Lakayana Drury is the executive director of Word is Bond, a new nonprofit in Portland whose mission is to build positive relationships between young Black men and law enforcement. Lakayana helped found the organization in 2017. Lakayana facilitated nine community listening sessions to an estimated 400 police officers as part of the Portland Police Bureau’s implicit bias training this past May. In addition to running the nonprofit, Lakayana teaches social studies at Rosemary Anderson High School. He is the staff lead for the boys to men group, robotics club and the Historically Black College Tour. Prior to moving to Portland, Lakayana taught in Philadelphia and Beijing, China and did community organizing in New Haven, Connecticut and Washington, D.C. Outside of his community engagement work, Lakayana is passionate about reading, traveling, yoga and mixed martial arts. He received a Bachelor of Science in Applied Social Science concentration in History and Politics, from the University of Wisconsin Stout.
Yolonda works for Portland State University Cultural Resource Centers. She supports students of color many who are first generation college students. She also serves as a confidential advocate on campus. She has Yakama, Warm Springs, and Mexican ancestry and raises two multicultural teenagers. She earned an undergraduate degree in Criminology and Criminal Justice and a master of Social Work degree from Portland State University. She has worked for the National Indian Child Welfare Association, Oregon Health & Science University, Federal Bureau of Prisons and the City of Portland, Bureau of Police. In her free time, she enjoys traveling, CrossFit, volunteering, and being in community.
Britt Masback is a 17 year old high school Junior that believes young people have the responsibility to speak out and take action on the issues that will affect the world today and in the future. Britt is the editor-in-chief of WANT News For Teens, a website and platform that aggregates global High School journalism, and combines it to provide a fresh, teen oriented take on the news. Additionally he has organized three annual summer journalism fellowship events for budding high school journalists (WANT Summer Fellows Program). Britt is also the founder and Executive Director of Youth Educating Police, a nonprofit working towards decreasing tensions between young people and the police. Since 2017, Britt has served on the Multnomah Youth Commission (MYC), a council of 28 civically minded young people from across the city, where he sits on the Youth Against Violence Subcommittee as a Voting member. Britt is motivated by Gandhi’s admonition that, “You may never know what results come of your actions, but if you do nothing there will be no results.

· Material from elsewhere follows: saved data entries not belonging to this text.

-- ==== Sys2Proof/Laws/OkManager.lean ====
section
/-! SUPPORT. The operations of Machine/Manager.lean keep the canonical form of the tables and leave the build, the queue,
the pins, the fuses, the test port and the time alone. -/
namespace Sys2Proof.Machine
open Sys2Proof
set_option linter.unusedTactic false
set_option linter.unreachableTactic false
set_option linter.unusedVariables false

theorem State.setOwner_ok {b₀ : State} (s : State) (o : Option (BitVec 8)) (hs : s.Ok b₀) : (State.setOwner s o).Ok b₀ := by
  unfold State.setOwner; try dsimp -proj only
  repeat' (first | with_reducible assumption | with_reducible exact fun h => h | with_reducible exact fun h => Tab.wf_setD h _ _ | with_reducible exact fun h => Tab.wf_filter h _ | with_reducible exact fun _ => Tab.wf_nil _ | with_reducible exact fun h => Tab.wf_mapCmds _ h | with_reducible exact fun h => Tab.wf_foldl_setD _ _ _ h | intro _ | with_reducible apply State.foldl_ok | with_reducible apply State.foldl_pok | with_reducible apply State.modGlb_ok | with_reducible apply State.expertDrop_ok | with_reducible apply State.ite_ok | with_reducible apply State.fst_of | split | with_reducible apply State.mk_pok | with_reducible apply State.mk_ok)

theorem State.claimBy_ok {b₀ : State} (s : State) (id : BitVec 8) (hs : s.Ok b₀) : (State.claimBy s id).Ok b₀ := by
  unfold State.claimBy; try dsimp -proj only
  repeat' (first | with_reducible assumption | with_reducible exact fun h => h | with_reducible exact fun h => Tab.wf_setD h _ _ | with_reducible exact fun h => Tab.wf_filter h _ | with_reducible exact fun _ => Tab.wf_nil _ | with_reducible exact fun h => Tab.wf_mapCmds _ h | with_reducible exact fun h => Tab.wf_foldl_setD _ _ _ h | intro _ | with_reducible apply State.foldl_ok | with_reducible apply State.foldl_pok | with_reducible apply State.modGlb_ok | with_reducible apply State.expertDrop_ok | with_reducible apply State.setOwner_ok | with_reducible apply State.ite_ok | with_reducible apply State.fst_of | split | with_reducible apply State.mk_pok | with_reducible apply State.mk_ok)

theorem execMgrOwnerClaim_runs {b₀ : State} (a : RpAcc) (s : State) (hs : s.Ok b₀) : Runs b₀ (execMgrOwnerClaim a s) := by
  unfold execMgrOwnerClaim; try dsimp -proj only
  repeat' (first | with_reducible assumption | intro _ | with_reducible apply State.foldl_ok | with_reducible apply State.foldl_pok | with_reducible apply runs_done | with_reducible apply runs_idle | with_reducible apply runs_ite | with_reducible apply runs_next | with_reducible apply State.portWrite_ok | with_reducible apply State.claimBy_ok | with_reducible apply State.ite_ok | with_reducible apply State.ite_pok | with_reducible apply State.fst_of | split | with_reducible apply State.mk_pok)

theorem execMgrOwnerRelease_runs {b₀ : State} (a : RpAcc) (s : State) (hs : s.Ok b₀) : Runs b₀ (execMgrOwnerRelease a s) := by
  unfold execMgrOwnerRelease; try dsimp -proj only
  repeat' (first | with_reducible assumption | intro _ | with_reducible apply State.foldl_ok | with_reducible apply State.foldl_pok | with_reducible apply runs_done | with_reducible apply runs_idle | with_reducible apply runs_ite | with_reducible apply runs_next | with_reducible apply State.portWrite_ok | with_reducible apply State.setOwner_ok | with_reducible apply State.ite_ok | with_reducible apply State.ite_pok | with_reducible apply State.fst_of | split | with_reducible apply State.mk_pok)

theorem execMgrSuccessorSet_runs {b₀ : State} (a : RpAcc) (s : State) (hs : s.Ok b₀) : Runs b₀ (execMgrSuccessorSet a s) := by
  unfold execMgrSuccessorSet; try dsimp -proj only
  repeat' (first | with_reducible assumption | with_reducible exact fun h => h | with_reducible exact fun h => Tab.wf_setD h _ _ | with_reducible exact fun h => Tab.wf_filter h _ | with_reducible exact fun _ => Tab.wf_nil _ | with_reducible exact fun h => Tab.wf_mapCmds _ h | with_reducible exact fun h => Tab.wf_foldl_setD _ _ _ h | intro _ | with_reducible apply State.foldl_ok | with_reducible apply State.foldl_pok | with_reducible apply runs_done | with_reducible apply runs_idle | with_reducible apply runs_ite | with_reducible apply runs_next | with_reducible apply State.portWrite_ok | with_reducible apply State.modGlb_ok | with_reducible apply State.ite_ok | with_reducible apply State.ite_pok | with_reducible apply State.fst_of | split | with_reducible apply State.mk_pok | with_reducible apply State.mk_ok)

theorem execExpertArm_runs {b₀ : State} (a : RpAcc) (s : State) (hs : s.Ok b₀) : Runs b₀ (execExpertArm a s) := by
  unfold execExpertArm; try dsimp -proj only
  repeat' (first | with_reducible assumption | with_reducible exact fun h => h | with_reducible exact fun h => Tab.wf_setD h _ _ | with_reducible exact fun h => Tab.wf_filter h _ | with_reducible exact fun _ => Tab.wf_nil _ | with_reducible exact fun h => Tab.wf_mapCmds _ h | with_reducible exact fun h => Tab.wf_foldl_setD _ _ _ h | intro _ | with_reducible apply State.foldl_ok | with_reducible apply State.foldl_pok | with_reducible apply runs_done | with_reducible apply runs_idle | with_reducible apply runs_ite | with_reducible apply runs_next | with_reducible apply State.portWrite_ok | with_reducible apply State.modGlb_ok | with_reducible apply State.ite_ok | with_reducible apply State.ite_pok | with_reducible apply State.fst_of | split | with_reducible apply State.mk_pok | with_reducible apply State.mk_ok)

theorem execExpertOpen_runs {b₀ : State} (a : RpAcc) (s : State) (hs : s.Ok b₀) : Runs b₀ (execExpertOpen a s) := by
  unfold execExpertOpen; try dsimp -proj only
  repeat' (first | with_reducible assumption | with_reducible exact fun h => h | with_reducible exact fun h => Tab.wf_setD h _ _ | with_reducible exact fun h => Tab.wf_filter h _ | with_reducible exact fun _ => Tab.wf_nil _ | with_reducible exact fun h => Tab.wf_mapCmds _ h | with_reducible exact fun h => Tab.wf_foldl_setD _ _ _ h | intro _ | with_reducible apply State.foldl_ok | with_reducible apply State.foldl_pok | with_reducible apply runs_done | with_reducible apply runs_idle | with_reducible apply runs_ite | with_reducible apply runs_next | with_reducible apply State.portWrite_ok | with_reducible apply State.modGlb_ok | with_reducible apply State.blot_ok | with_reducible apply State.ite_ok | with_reducible apply State.ite_pok | with_reducible apply State.fst_of | split | with_reducible apply State.mk_pok | with_reducible apply State.mk_ok)

theorem execExpertClose_runs {b₀ : State} (a : RpAcc) (s : State) (hs : s.Ok b₀) : Runs b₀ (execExpertClose a s) := by
  unfold execExpertClose; try dsimp -proj only
  repeat' (first | with_reducible assumption | intro _ | with_reducible apply State.foldl_ok | with_reducible apply State.foldl_pok | with_reducible apply runs_done | with_reducible apply runs_idle | with_reducible apply runs_ite | with_reducible apply runs_next | with_reducible apply State.portWrite_ok | with_reducible apply State.expertShut_ok | with_reducible apply State.ite_ok | with_reducible apply State.ite_pok | with_reducible apply State.fst_of | split | with_reducible apply State.mk_pok)

theorem execPageLock_runs {b₀ : State} (page : Fin 2048) (a : RpAcc) (s : State) (hs : s.Ok b₀) : Runs b₀ (execPageLock page a s) := by
  unfold execPageLock; try dsimp -proj only
  repeat' (first | with_reducible assumption | intro _ | with_reducible apply State.foldl_ok | with_reducible apply State.foldl_pok | with_reducible apply runs_done | with_reducible apply runs_idle | with_reducible apply runs_ite | with_reducible apply runs_next | with_reducible apply State.portWrite_ok | with_reducible apply State.writeRow_ok | with_reducible apply State.ite_ok | with_reducible apply State.ite_pok | with_reducible apply State.fst_of | split | with_reducible apply State.mk_pok)

theorem execErrCaptClear_runs {b₀ : State} (page : Fin 2048) (a : RpAcc) (s : State) (hs : s.Ok b₀) : Runs b₀ (execErrCaptClear page a s) := by
  unfold execErrCaptClear; try dsimp -proj only
  repeat' (first | with_reducible assumption | intro _ | with_reducible apply State.foldl_ok | with_reducible apply State.foldl_pok | with_reducible apply runs_done | with_reducible apply runs_idle | with_reducible apply runs_ite | with_reducible apply runs_next | with_reducible apply State.portWrite_ok | with_reducible apply State.setReg_ok | with_reducible apply State.ite_ok | with_reducible apply State.ite_pok | with_reducible apply State.fst_of | split | with_reducible apply State.mk_pok)

theorem execRetClear_runs {b₀ : State} (a : RpAcc) (s : State) (hs : s.Ok b₀) : Runs b₀ (execRetClear a s) := by
  unfold execRetClear; try dsimp -proj only
  repeat' (first | with_reducible assumption | with_reducible exact fun h => h | with_reducible exact fun h => Tab.wf_setD h _ _ | with_reducible exact fun h => Tab.wf_filter h _ | with_reducible exact fun _ => Tab.wf_nil _ | with_reducible exact fun h => Tab.wf_mapCmds _ h | with_reducible exact fun h => Tab.wf_foldl_setD _ _ _ h | intro _ | with_reducible apply State.foldl_ok | with_reducible apply State.foldl_pok | with_reducible apply runs_done | with_reducible apply runs_idle | with_reducible apply runs_ite | with_reducible apply runs_next | with_reducible apply State.portWrite_ok | with_reducible apply State.writeRow_ok | with_reducible apply State.modBlotter_ok | with_reducible apply State.modReg_ok | with_reducible apply State.ite_ok | with_reducible apply State.ite_pok | with_reducible apply State.fst_of | split | with_reducible apply State.mk_pok | with_reducible apply State.mk_ok)

theorem State.pxDrop_ok {b₀ : State} (s : State) (hs : s.Ok b₀) : (State.pxDrop s).Ok b₀ := by
  unfold State.pxDrop; try dsimp -proj only
  repeat' (first | with_reducible assumption | intro _ | with_reducible apply State.foldl_ok | with_reducible apply State.foldl_pok | with_reducible apply State.countField_ok | with_reducible apply State.ite_ok | with_reducible apply State.fst_of | split | with_reducible apply State.mk_pok)

theorem execPbOpen_runs {b₀ : State} (a : RpAcc) (s : State) (hs : s.Ok b₀) : Runs b₀ (execPbOpen a s) := by
  unfold execPbOpen; try dsimp -proj only
  repeat' (first | with_reducible assumption | with_reducible exact fun h => h | with_reducible exact fun h => Tab.wf_setD h _ _ | with_reducible exact fun h => Tab.wf_filter h _ | with_reducible exact fun _ => Tab.wf_nil _ | with_reducible exact fun h => Tab.wf_mapCmds _ h | with_reducible exact fun h => Tab.wf_foldl_setD _ _ _ h | intro _ | with_reducible apply State.foldl_ok | with_reducible apply State.foldl_pok | with_reducible apply runs_done | with_reducible apply runs_idle | with_reducible apply runs_ite | with_reducible apply runs_next | with_reducible apply State.portWrite_ok | with_reducible apply State.modGlb_ok | with_reducible apply State.blot_ok | with_reducible apply State.ite_ok | with_reducible apply State.ite_pok | with_reducible apply State.fst_of | split | with_reducible apply State.mk_pok | with_reducible apply State.mk_ok)

theorem execPbClose_runs {b₀ : State} (a : RpAcc) (s : State) (hs : s.Ok b₀) : Runs b₀ (execPbClose a s) := by
  unfold execPbClose; try dsimp -proj only
  repeat' (first | with_reducible assumption | intro _ | with_reducible apply State.foldl_ok | with_reducible apply State.foldl_pok | with_reducible apply runs_done | with_reducible apply runs_idle | with_reducible apply runs_ite | with_reducible apply runs_next | with_reducible apply State.portWrite_ok | with_reducible apply State.pbClose_ok | with_reducible apply State.ite_ok | with_reducible apply State.ite_pok | with_reducible apply State.fst_of | split | with_reducible apply State.mk_pok)

theorem State.pxReseed_ok {b₀ : State} (s : State) (k : Nat) (hs : s.Ok b₀) : (State.pxReseed s k).Ok b₀ := by
  unfold State.pxReseed; try dsimp -proj only
  repeat' (first | with_reducible assumption | with_reducible exact fun h => h | with_reducible exact fun h => Tab.wf_setD h _ _ | with_reducible exact fun h => Tab.wf_filter h _ | with_reducible exact fun _ => Tab.wf_nil _ | with_reducible exact fun h => Tab.wf_mapCmds _ h | with_reducible exact fun h => Tab.wf_foldl_setD _ _ _ h | intro _ | with_reducible apply State.foldl_ok | with_reducible apply State.foldl_pok | with_reducible apply State.ite_ok | with_reducible apply State.fst_of | split | with_reducible apply State.mk_pok | with_reducible apply State.mk_ok)

theorem execPbSeedWrite_runs {b₀ : State} (a : RpAcc) (s : State) (hs : s.Ok b₀) : Runs b₀ (execPbSeedWrite a s) := by
  unfold execPbSeedWrite; try dsimp -proj only
  repeat' (first | with_reducible assumption | intro _ | with_reducible apply State.foldl_ok | with_reducible apply State.foldl_pok | with_reducible apply runs_done | with_reducible apply runs_idle | with_reducible apply runs_ite | with_reducible apply runs_next | with_reducible apply State.portWrite_ok | with_reducible apply State.writeRow_ok | with_reducible apply State.pxReseed_ok | with_reducible apply State.ite_ok | with_reducible apply State.ite_pok | with_reducible apply State.fst_of | split | with_reducible apply State.mk_pok)

theorem execPxCtlWrite_runs {b₀ : State} (page : Fin 2048) (slot : Fin 4) (a : RpAcc) (s : State) (hs : s.Ok b₀) : Runs b₀ (execPxCtlWrite page slot a s) := by
  unfold execPxCtlWrite; try dsimp -proj only
  repeat' (first | with_reducible assumption | intro _ | with_reducible apply State.foldl_ok | with_reducible apply State.foldl_pok | with_reducible apply runs_done | with_reducible apply runs_idle | with_reducible apply runs_ite | with_reducible apply runs_next | with_reducible apply State.portWrite_ok | with_reducible apply State.doorbell_ok | with_reducible apply State.pxDrop_ok | with_reducible apply State.writeRow_ok | with_reducible apply State.pxReseed_ok | with_reducible apply State.modReg_ok | with_reducible apply State.ite_ok | with_reducible apply State.ite_pok | with_reducible apply State.fst_of | split | with_reducible apply State.mk_pok)

end Sys2Proof.Machine
end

Marcia Perez is a community advocate and change agent whose passion is serving communities impacted by the criminal justice system. Her passion for her work comes from her lived experience and a strong desire for people of all communities to have the opportunity to reach their fullest potential. As a proud Latina and first generation college graduate, Marcia is motivated to inspire younger generations and blaze a path for others to follow. Marcia currently serves as the Youth and Gang Violence Prevention Coordinator for the Multnomah County Department-- Juvenile Services Division. She previously worked as a Juvenile Court Counselor and led a 10-member team that worked to decrease the recurrence of crime for high-risk, gang-impacted youth. Marcia has a strong commitment to community safety through trauma-informed and restorative practices. She strives to serve by building collaborative partnerships with community stakeholders and engaging community members who are most impacted by policy outcomes. Marcia earned her Masters Degree in Criminology and Criminal Justice from Portland State University and is dedicated to transforming the criminal justice system.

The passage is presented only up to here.